=== Section Start ===

-- ==== Sys2Proof/Tests/Slice0.lean ====
section
/-! SUPPORT. Tests of our own: ill-formed commands refused, the spec's worked examples, one step of
a few commands, and for each statement with hypotheses a witness that meets them. -/

namespace Sys2Proof.Tests

open Sys2Proof.Machine

/-! ## Ill-formed commands -/

theorem test_wf_refuses_ten_bands : (Instr.cfgband .sl0 (List.replicate 10 0#32)).wf = false := by
  decide
theorem test_wf_refuses_deadman_of_handle_0 : (Instr.deadmanExpiry 0).wf = false := by decide
theorem test_wf_refuses_pause_of_handle_256 : (Instr.pauseWindowExpiry 256).wf = false := by decide
theorem test_wf_refuses_lift_count : (Instr.axisSample ⟨4096, 0, false, false⟩).wf = false := by
  decide
theorem test_wf_refuses_tilt_count : (Instr.axisSample ⟨0, 4096, false, false⟩).wf = false := by
  decide
theorem test_wf_refuses_pressure_count : (Instr.pressureSample 4096).wf = false := by decide
theorem test_wf_refuses_period_0 : (Instr.pulseArrival 0).wf = false := by decide
theorem test_wf_refuses_period_over_a_second : (Instr.pulseArrival 1000001).wf = false := by decide
theorem test_wf_refuses_strap_16 : (Instr.ignOn ⟨some 16, none⟩).wf = false := by decide
theorem test_wf_refuses_stations_16 : (Instr.ignOn ⟨none, some 16⟩).wf = false := by decide
theorem test_wf_refuses_reset_inputs :
    (Instr.powerOnReset true { lowInputs with pressure := 4096 }).wf = false := by decide
theorem test_wf_takes_bounds :
    (Instr.cfgband .sl0 (List.replicate 9 0#32)).wf = true ∧ (Instr.deadmanExpiry 255).wf = true ∧
      (Instr.axisSample ⟨4095, 4095, true, true⟩).wf = true ∧
      (Instr.pulseArrival 1000000).wf = true ∧ (Instr.ignOn ⟨some 15, none⟩).wf = true := by
  decide

/-- The table gives no row bits, so no word spells a command. -/
theorem test_no_word_spells_a_command : decodeTableWord 8 1 = none := by decide

/-! ## Worked examples of the spec -/

/-- R3: last allocated 254, live 255 and 1: the new handle is 2. -/
theorem test_handle_allocation : allocate [255, 1] 255 254 = 2 := by decide

/-- R36: last allocated 254, live 255, 1 and 2: the new id is 3. -/
theorem test_id_allocation : allocate [255, 1, 2] 255 254 = 3 := by decide

/-- Worked example "LIFT scaling". -/
def liftExample : Calibration := { defaultCalibration with ground := 400, bed := 3600, bedHeight := 1250 }

theorem test_lift_scaling :
    [200, 428, 429, 783, 784, 3100, 3574, 3575, 3800].map (liftPosition liftExample) =
      [0, 10, 11, 149, 150, 1054, 1239, 1240, 1250] := by decide

theorem test_lift_condition :
    [150, 200, 3800, 3801].map (liftCondition liftExample) = [.standing, .gone, .gone, .standing] := by
  decide

/-- Worked example "TILT scaling". -/
theorem test_tilt_scaling :
    [2048, 2090, 2100, 2368, 1567, 2700, 2851].map (tiltAngle defaultCalibration) =
      [0, 10, 13, 80, -120, 150, 150] ∧
    [2851, 2852, 1244].map (tiltCondition defaultCalibration) = [.gone, .standing, .standing] := by
  decide

/-- Worked example "LIFT scaling": the bands. -/
theorem test_band_choice : [0, 149, 150, 1049, 1054].map (bandAt defaultBands) = [1, 1, 2, 2, 3] := by
  decide

/-- Worked example "band writes": the four tables refused and the one taken. -/
theorem test_band_writes :
    [[⟨0, 600, 300, true⟩, ⟨150, 1000, 1000, false⟩, ⟨1050, 400, 600, false⟩,
        ⟨1300, 200, 200, false⟩],
      [⟨20, 600, 300, true⟩, ⟨150, 1000, 1000, false⟩],
      [⟨0, 600, 300, true⟩, ⟨400, 900, 900, false⟩, ⟨400, 500, 500, false⟩],
      [⟨0, 600, 1200, true⟩],
      [⟨0, 500, 300, true⟩, ⟨200, 1000, 900, false⟩, ⟨800, 700, 700, false⟩,
        ⟨1100, 300, 500, false⟩]].map (bandsValid 1250) = [false, false, false, false, true] := by
  decide

/-- Worked example "road speed". -/
theorem test_road_speed :
    [speedOf 6000 20000, speedOf 6000 200000, speedOf 6000 200001, speedOf 6000 120001,
      speedOf 6000 2400, speedOf 6000 60, speedOf 1000 1000000, speedOf 30000 1000000] =
      [300, 30, 29, 49, 2500, 2500, 36, 1] := by decide

/-- Worked example "the demand filter". -/
theorem test_demand_filter :
    [filterDemand 10 500 505, filterDemand 10 500 509, filterDemand 10 500 510,
      filterDemand 10 510 1003, filterDemand 10 1000 995, filterDemand 10 1000 4,
      filterDemand 10 4 0, filterDemand 10 0 6] = [500, 500, 510, 1000, 1000, 4, 0, 0] := by decide

/-- Worked example "ramp arithmetic": the first and last steps of the two wind-downs. -/
theorem test_ramp_steps :
    [rampTo .lift 0 600 defaultDrive, rampTo .lift 0 22 defaultDrive] = [566, 0] ∧
    ([200, 175, 28, 7, 1].map fun o =>
      rampTo .tilt 0 o { defaultDrive with profile := .all .eased }) = [175, 153, 24, 6, 0] := by
  decide

/-- Worked example "coil current". -/
theorem test_coil_current :
    [1, 150, 999, 1000].map (baseCurrent 300 1300) = [301, 450, 1299, 1300] ∧
    baseCurrent 0 900 7 = 6 ∧
    [ditherCommand .plus 40 1300 1299, ditherCommand .minus 40 1300 1299,
      ditherCommand .minus 40 900 6, ditherCommand .plus 40 900 6, ditherCommand .plus 40 900 0] =
      [1300, 1259, 0, 46, 0] := by decide

/-! ## A part in RUN -/

/-- A port UP with nothing on it and credit given. -/
def upPort : Port := { openingPort 1250 with state := .up, silence := some 0, creditHeld := 32 }

/-- RUN, every link UP, the platform unfolded, level and stowed at the ground, no permit cause
absent but what R81 gives. -/
def running : State :=
  let s := State.reset
  let s := s.setMode { s.mode with mode := .run, ign := true, supply := 240, temperature := 20 }
  let s := s.setAxis { s.axis with
    ends := { s.axis.ends with fold := ⟨false, true⟩ }
    level := true }
  let s := s.setPort (.all upPort)
  let s := s.setPermit { s.permit with ign := true, pbrk := true, speed := .stopped }
  s.setPermit { s.permit with map := permitMap s }

/-- The running part in another mode. -/
def runningIn (m : Mode) (timer : Option Nat) (ign : Bool) : State :=
  running.setMode { running.mode with mode := m, timer := timer, ign := ign }

/-- A grant of station 1 or another with the fields its state and kind give it. -/
def sample (h : Nat) (l : Link) (a : Axis) (n : Sense) (k : RunKind) (st : GrantState) : Grant :=
  { handle := h, station := l, axis := a, sense := n, kind := k, demand := 1000, state := st
    reason := if st = .easing then some .held else none
    deadman := if k = .hold ∧ (st = .waiting ∨ st = .driving) then some 200 else none
    pause := if st = .paused then some 500 else none }

/-- A state with a grant table and the slots it gives. -/
def withGrants (t : List Grant) (s : State) : State :=
  let slot (r : Resource) : Slot :=
    ⟨(t.find? fun g => decide (resourceOf g.axis = r ∧ g.state ≠ .waiting)).map (·.handle),
      (t.find? fun g => decide (resourceOf g.axis = r ∧ g.state = .waiting)).map (·.handle)⟩
  s.setGrant { s.grant with table := t, slots := ⟨slot .hyd, slot .shut, slot .ndor, slot .odor⟩ }

/-- A state with an output on an axis. -/
def withOutput (a : Axis) (v : Nat) (s : State) : State :=
  s.setDrive { s.drive with output := s.drive.output.set a v }

/-- A LIFT grant of station 1 in a state, with output 300. -/
def lifting (k : RunKind) (st : GrantState) : State :=
  withOutput .lift 300 (withGrants [sample 7 .sl1 .lift .raise k st] running)

/-- A grant whose deadman and pause window have run out. -/
def lapsed (g : Grant) : Grant :=
  { g with deadman := g.deadman.map fun _ => 0, pause := g.pause.map fun _ => 0 }

/-- A LIFT grant of station 1 in a state whose timer has run out, with output 300. -/
def lapsing (st : GrantState) : State :=
  withOutput .lift 300 (withGrants [lapsed (sample 7 .sl1 .lift .raise .hold st)] running)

=== Section End ===

* _Work instructions_: Out of the entries above, write out only the lines between the line holding "def withGrants (t" and the line holding "an axis. -/", inclusive, each exactly as given.

* _Result for this exercise_:
def withGrants (t : List Grant) (s : State) : State :=
  let slot (r : Resource) : Slot :=
    ⟨(t.find? fun g => decide (resourceOf g.axis = r ∧ g.state ≠ .waiting)).map (·.handle),
      (t.find? fun g => decide (resourceOf g.axis = r ∧ g.state = .waiting)).map (·.handle)⟩
  s.setGrant { s.grant with table := t, slots := ⟨slot .hyd, slot .shut, slot .ndor, slot .odor⟩ }

/-- A state with an output on an axis. -/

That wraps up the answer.